Der Pilot eines Strausberger Learjets, der im September auf Bornholm verunglückte, muss für zehn Monate ins Gefängnis. Das entschied ein Gericht in der Inselhauptstadt Rønne am Freitag. Ferner wurde dem Mann für fünf Jahre das Recht entzogen, in einem Luftfahrzeug zu arbeiten. Nach seiner Strafe wird er mit einem sechsjährigen Wiedereinreiseverbot aus Dänemark ausgewiesen.

Angeklagt war der Iraner wegen Betrugs - er hatte auf Bornholm mit einer zuvor gekündigten Kreditkarte sein Flugzeug betankt -, Urkundenfälschung und weil er seinen Passagier fahrlässig in Lebensgefahr gebracht hatte. Wie der dänische Fernsehsender "TV2 Bornholm" am Freitag berichtete, überlege der Pilot noch, ob er in Berufung gehe: Die Verteidigung hatte in ihrem Plädoyer eine Haftstrafe von lediglich 30 Tagen, die Anklage eine Strafe von zwei Jahren und sechs Monaten gefordert.

Während des Prozesses waren zahlreiche, teils spektakuläre Details ans Tageslicht gekommen: So war sein Flugzeug in Deutschland seit Monaten abgemeldet und hätte niemals starten dürfen. Im Flugzeug fanden die Ermittlungsbehörden gefälschte Pilotenscheine, auch die Identität des Mannes war lange unklar. Deutsche Behörden haben wegen verschiedener in Deutschland begangener Betrugsdelikte die Auslieferung des Mannes beantragt.

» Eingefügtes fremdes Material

-- ==== Sys2Proof/Tests/Slice0.lean ====
section
/-! SUPPORT. Tests on the spec's worked examples, and for every statement that has hypotheses a state and operands
that meet them. -/
namespace Sys2Proof.Tests
open Sys2Proof Sys2Proof.Machine

/-! ### The board of sections 2.9.1, 3.7.2 and 4.9.1 -/

def plain (base : LAddr) (e : Nat) (select : Fin 8) (phys : PAddr) (width : Width) (profile : Fin 8)
    (r w f : Bool) (order : Order) : WindowEntry :=
  { bootWindow with valid := true, logicalBase := base, sizeExp := e, select := select, physBase := phys,
                    width := width, profile := profile, rights := { read := r, write := w, fetch := f },
                    order := order }

def banked (base : LAddr) (e : Nat) (select : Fin 8) (phys : PAddr) (profile : Fin 8) (r w f : Bool) (count : Nat)
    (initial : Byte) (policy : CommitPolicy) (landing : LAddr) : WindowEntry :=
  { plain base e select phys .w16 profile r w f .relaxed with
    kind := .banked, bankCount := count, initialBank := initial, policy := policy, landing := landing }

def boardProfile (strobe : Nat) (mode : ReadyMode) (limit recovery : Nat) : Profile :=
  { setup := 1, strobe := strobe, mode := mode, limit := limit, recovery := recovery }

def boardSet : TableSet :=
  { windows := #v[plain 0 19 0 0 .w16 0 true false true .ordered,
                  plain 0x100000 8 1 0 .w16 1 false false false .relaxed,
                  plain 0x100000 18 1 0 .w16 1 true true true .relaxed,
                  plain 0x200000 12 6 0x0400000 .w8 3 true true false .ordered,
                  banked 0x800000 19 2 0 2 true false true 64 0 .onExit 0,
                  plain 0x13F000 12 3 0x0001000 .w8 3 true true false .ordered,
                  plain 0x900000 12 7 0 .w8 3 true true false .ordered,
                  banked 0x880000 16 4 0x0030000 2 true true false 256 0 .atOnce 0,
                  banked 0xA00000 18 3 0 2 true false true 16 2 .atLanding 0x40,
                  bootWindow, bootWindow, bootWindow, bootWindow, bootWindow, bootWindow, bootWindow]
    profiles := #v[boardProfile 1 .fixed 1 0, boardProfile 2 .ready 4 1, boardProfile 2 .ready 2 7,
                   boardProfile 3 .fixed 3 1, bootProfile, bootProfile, bootProfile, bootProfile]
    triggers := #v[{ enabled := true, addr := 0x13FF00, target := 4 }, { enabled := true, addr := 0x13FF01, target := 7 },
                   { enabled := true, addr := 0x13FF02, target := 7 }, { enabled := false, addr := 0, target := 0 }]
    globals := bootGlobals }

/-- The part after the APPLY_TABLE of the board's set. -/
def board : State :=
  applyStaged (State.reset.setStaged boardSet)

/-- The board's set with miss policy FILL (2.9.3). -/
def fillBoard : State :=
  { board with live := { boardSet with globals := { missPolicy := .fill, fillByte := 0 } } }

/-- The board with bank state k in window w. -/
def withBank (w : Fin 16) (k : BankState) : State :=
  { board with banks := board.banks.set w (some k) }

def fetch (a : LAddr) (l : Len) : Access := { start := a, len := l, kind := .fetch, data := [] }
def read (a : LAddr) (l : Len) : Access := { start := a, len := l, kind := .read, data := [] }
def write1 (a : LAddr) (x : Byte) : Access := { start := a, len := .one, kind := .write, data := [x] }
def write2 (a : LAddr) (x y : Byte) : Access := { start := a, len := .two, kind := .write, data := [x, y] }
def write4 (a : LAddr) (x y z w : Byte) : Access := { start := a, len := .four, kind := .write, data := [x, y, z, w] }

/-- The state a command answers next, or the state before it. -/
def after (c : Instr) (s : State) : State :=
  match exec c s with
  | .next t => t
  | .fault _ => s
  | .refused _ => s

/-- Whether a command answers a next state. -/
def runs (c : Instr) (s : State) : Bool :=
  match exec c s with
  | .next _ => true
  | .fault _ => false
  | .refused _ => false

/-- The frames of the response that stands after a command. -/
def replyOf (c : Instr) (s : State) : List Byte :=
  match (after c s).sl.response with
  | none => []
  | some r => r.frames

/-- The link of s selected as given, its receiver in a frame. -/
def listening (sel : Selection) (s : State) : State :=
  { s with sl := { s.sl with line := .sampling, receiver := .selected sel } }

/-- The command op with payload p complete, before its check frame. -/
def given (sel : Selection) (op : Byte) (p : List Byte) (s : State) : State :=
  { s with sl := { s.sl with
    line := .sampling, receiver := .selected sel
    command := some { opcode := op, length := some (BitVec.ofNat 8 p.length), payload := p,
                      sum := op + BitVec.ofNat 8 p.length + byteSum p } } }

theorem given_collected (sel : Selection) (op : Byte) (p : List Byte) (s : State) (h : s.resetHeld = false)
    (hp : p.length ≤ 60) : Collected (given sel op p s) sel op p :=
  ⟨⟨h, rfl⟩, rfl, hp, rfl⟩

/-! ### Well-formedness: an ill-formed term for each check -/

theorem test_wellFormed_refuses_short_write :
    (Instr.accessArrival { start := 0, len := .two, kind := .write, data := [1] }).wellFormed = false := by decide
theorem test_wellFormed_refuses_read_with_data :
    (Instr.accessArrival { start := 0, len := .one, kind := .read, data := [1] }).wellFormed = false := by decide
theorem test_wellFormed_refuses_fetch_with_data :
    (Instr.accessArrival { start := 0, len := .one, kind := .fetch, data := [1] }).wellFormed = false := by decide
theorem test_wellFormed_refuses_request_at_release :
    (Instr.resetRelease lowStraps true (some { start := 0, len := .four, kind := .write, data := [] })).wellFormed
      = false := by decide
theorem test_wellFormed_refuses_length_60 :
    (Instr.badLength 60).wellFormed = false ∧ (Instr.badLength 61).wellFormed = true := by decide
theorem test_wellFormed_refuses_break_as_framing_error :
    (Instr.framingError false 0).wellFormed = false ∧ (Instr.framingError true 0).wellFormed = true := by decide
theorem test_exec_refuses_ill_formed_terms :
    exec (.accessArrival { start := 0, len := .two, kind := .write, data := [1] }) board = .refused .illFormed ∧
    exec (.badLength 60) board = .refused .illFormed ∧
    exec (.framingError false 0) board = .refused .illFormed :=
  ⟨rfl, rfl, rfl⟩

/-! ### The worked examples of the spec -/

/-- 2.9.2, rows a to k. -/
theorem test_decode_examples :
    [fetch 0x000400 .two, write2 0x000400 0 0, read 0x100080 .four, read 0x100100 .four, read 0x1000FE .four,
      write1 0x13F010 0, read 0x200FFF .two, read 0x200FFF .one, fetch 0x300000 .four, read 0xFFFFFE .four,
      read 0x800010 .two].map (decodeAccess boardSet) =
    [.accepted 0, .rights 0, .rights 1, .accepted 2, .straddle (some 1), .accepted 2, .straddle (some 3), .accepted 3,
      .miss, .straddle none, .accepted 4] := by decide
/-- 2.9.2, the physical starts of rows a, d, f, h and, with bank 5 active, k. -/
theorem test_translate_examples :
    physicalStart boardSet board.banks 0 0x000400 = some 0x0000400 ∧
    physicalStart boardSet board.banks 2 0x100100 = some 0x0000100 ∧
    physicalStart boardSet board.banks 2 0x13F010 = some 0x003F010 ∧
    physicalStart boardSet board.banks 3 0x200FFF = some 0x0400FFF ∧
    physicalStart boardSet (withBank 4 { active := 5, pending := none }).banks 4 0x800010 = some 0x0280010 := by
  decide
/-- 4.3.1: one write, three triggers. -/
theorem test_capture_example :
    (after (.accessArrival (write4 0x13FF00 0x40 0x21 0x05 0x00)) board).banks =
      (board.banks.set 7 (some { active := 5, pending := none })) ∧
    (after (.accessArrival (write4 0x13FF00 0x40 0x21 0x05 0x00)) board).fl.records =
      [{ seq := 0, cause := .bankRange 4 64 0, access := .write, len := .four, start := 0x13FF00 }] := by decide
/-- 5.7.1: beat plans. -/
theorem test_plan_examples :
    planBeats 0x0001001 .four .w16 = [⟨0x0001001, .lane1 0⟩, ⟨0x0001002, .both 1 2⟩, ⟨0x0001004, .lane0 3⟩] ∧
    planBeats 0x0001002 .four .w16 = [⟨0x0001002, .both 0 1⟩, ⟨0x0001004, .both 2 3⟩] ∧
    planBeats 0x0400FFE .two .w8 = [⟨0x0400FFE, .lane0 0⟩, ⟨0x0400FFF, .lane0 1⟩] := by decide

/-- The write of 5.7.3 admitted, in the SETUP of its first beat; and in its STROBE. -/
def posted : State := after (.accessArrival (write2 0x100201 0x5A 0x6B)) board
def postedStrobe : State := after .setupEnd posted
/-- The read of 5.7.2 at its first beat, in window 2 of the board. -/
def reading : State := after (.accessArrival (read 0x100123 .four)) board
def readingStrobe : State := after .setupEnd reading
/-- A one-beat posted write in its STROBE. -/
def lastBeat : State := after .setupEnd (after (.accessArrival (write1 0x100200 0x77)) board)

theorem test_arrival_posted :
    posted.answer = some (.done #v[0, 0, 0, 0]) ∧ posted.pp = .idle ∧ posted.mp.phase = .setup ∧
    posted.mp.pins.addr = 0x0000201 ∧ posted.mp.pins.sel = some 1 ∧ posted.mp.pins.le0 = false ∧
    posted.mp.pins.le1 = true ∧ posted.mp.pins.data = some (0, 0x5A) := by decide
theorem test_setup_end : postedStrobe.mp.phase = .strobe ∧ postedStrobe.mp.pins.writeStrobe = true := by decide
theorem test_ready_wait : (after .readyWait postedStrobe).mp.strobeCount = 3 := by decide
theorem test_beat_complete :
    (after (.beatComplete 0x9F 0xA1) readingStrobe).pp =
      .active (read 0x100123 .four)
        { kind := .read, origin := .port, window := 2, logicalStart := 0x100123, select := 1, physStart := 0x0000123,
          len := .four, width := .w16, timing := boardProfile 2 .ready 4 1, order := .relaxed, data := [],
          beats := planBeats 0x0000123 .four .w16, beatsDone := 1 } [some 0xA1, none, none, none] := by decide
theorem test_beat_timeout :
    (after .beatTimeout (after .readyWait postedStrobe)).fl.records =
      [{ seq := 0, cause := .timeout true 2 1 0x0000201 2 0, access := .write, len := .two, start := 0x100201 }] ∧
    (after .beatTimeout (after .readyWait postedStrobe)).wq.entries = [] := by decide
theorem test_recovery_end :
    (after .recoveryEnd (after (.beatComplete 0 0) postedStrobe)).mp.pins.data = some (0x6B, 0) ∧
    (after .recoveryEnd (after (.beatComplete 0 0) lastBeat)).mp.phase = .idle := by decide

/-- Eight one-beat entries, the first in its STROBE, and a ninth write held for SPACE. -/
def fullQueue : State :=
  { lastBeat with wq := { entries := lastBeat.wq.entries.flatMap fun e => e ::
                            (List.range 7).map fun n => { e with seq := BitVec.ofNat 8 (n + 1), service := .waiting }
                          nextSeq := 8, highWater := 8, marker := none } }
def heldForRoom : State := after (.accessArrival (write1 0x100300 0x11)) fullQueue
/-- A read that waits for the one queued entry it overlaps; an ORDERED one that waits for the queue. -/
def heldOverlap : State := after (.accessArrival (read 0x100200 .one)) lastBeat
def heldEmpty : State := after (.accessArrival (fetch 0x000400 .two)) lastBeat
/-- A DRAIN waiting for the one queued entry. -/
def draining (sel : Selection) : State := after .drain (given sel 0x41 [] lastBeat)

Das dänische Justizministerium hat nach Angaben von "Danmarks Radio" diesem Ersuchen bereits stattgegeben. In Brandenburg hatte die Tatsache, dass der Iraner mit einem nicht zugelassenen Flugzeug von Strausberg aus durch halb Europa flog, unter anderem dazu geführt, dass die CDU vor Terrorgefahr warnte und sich der Verkehrsaus schusses im Potsdamer Landtag mit dem Thema befasste.

Dabei kritisierte der verkehrspolitische Sprecher der CDU, Rainer Genilke, besonders die Arbeitsweise der Oberen Luftverkehrsbehörde der Länder Berlin und Brandenburg. Wie Genilke der RUNDSCHAU sagte, wolle er das Thema weiter verfolgen. Deswegen gebe es am 16. Januar ein Gespräch zwischen ihm, Verkehrsstaatssekretär Rainer Bretschneider und dem Direktor der Behörde, Wolfgang Fried.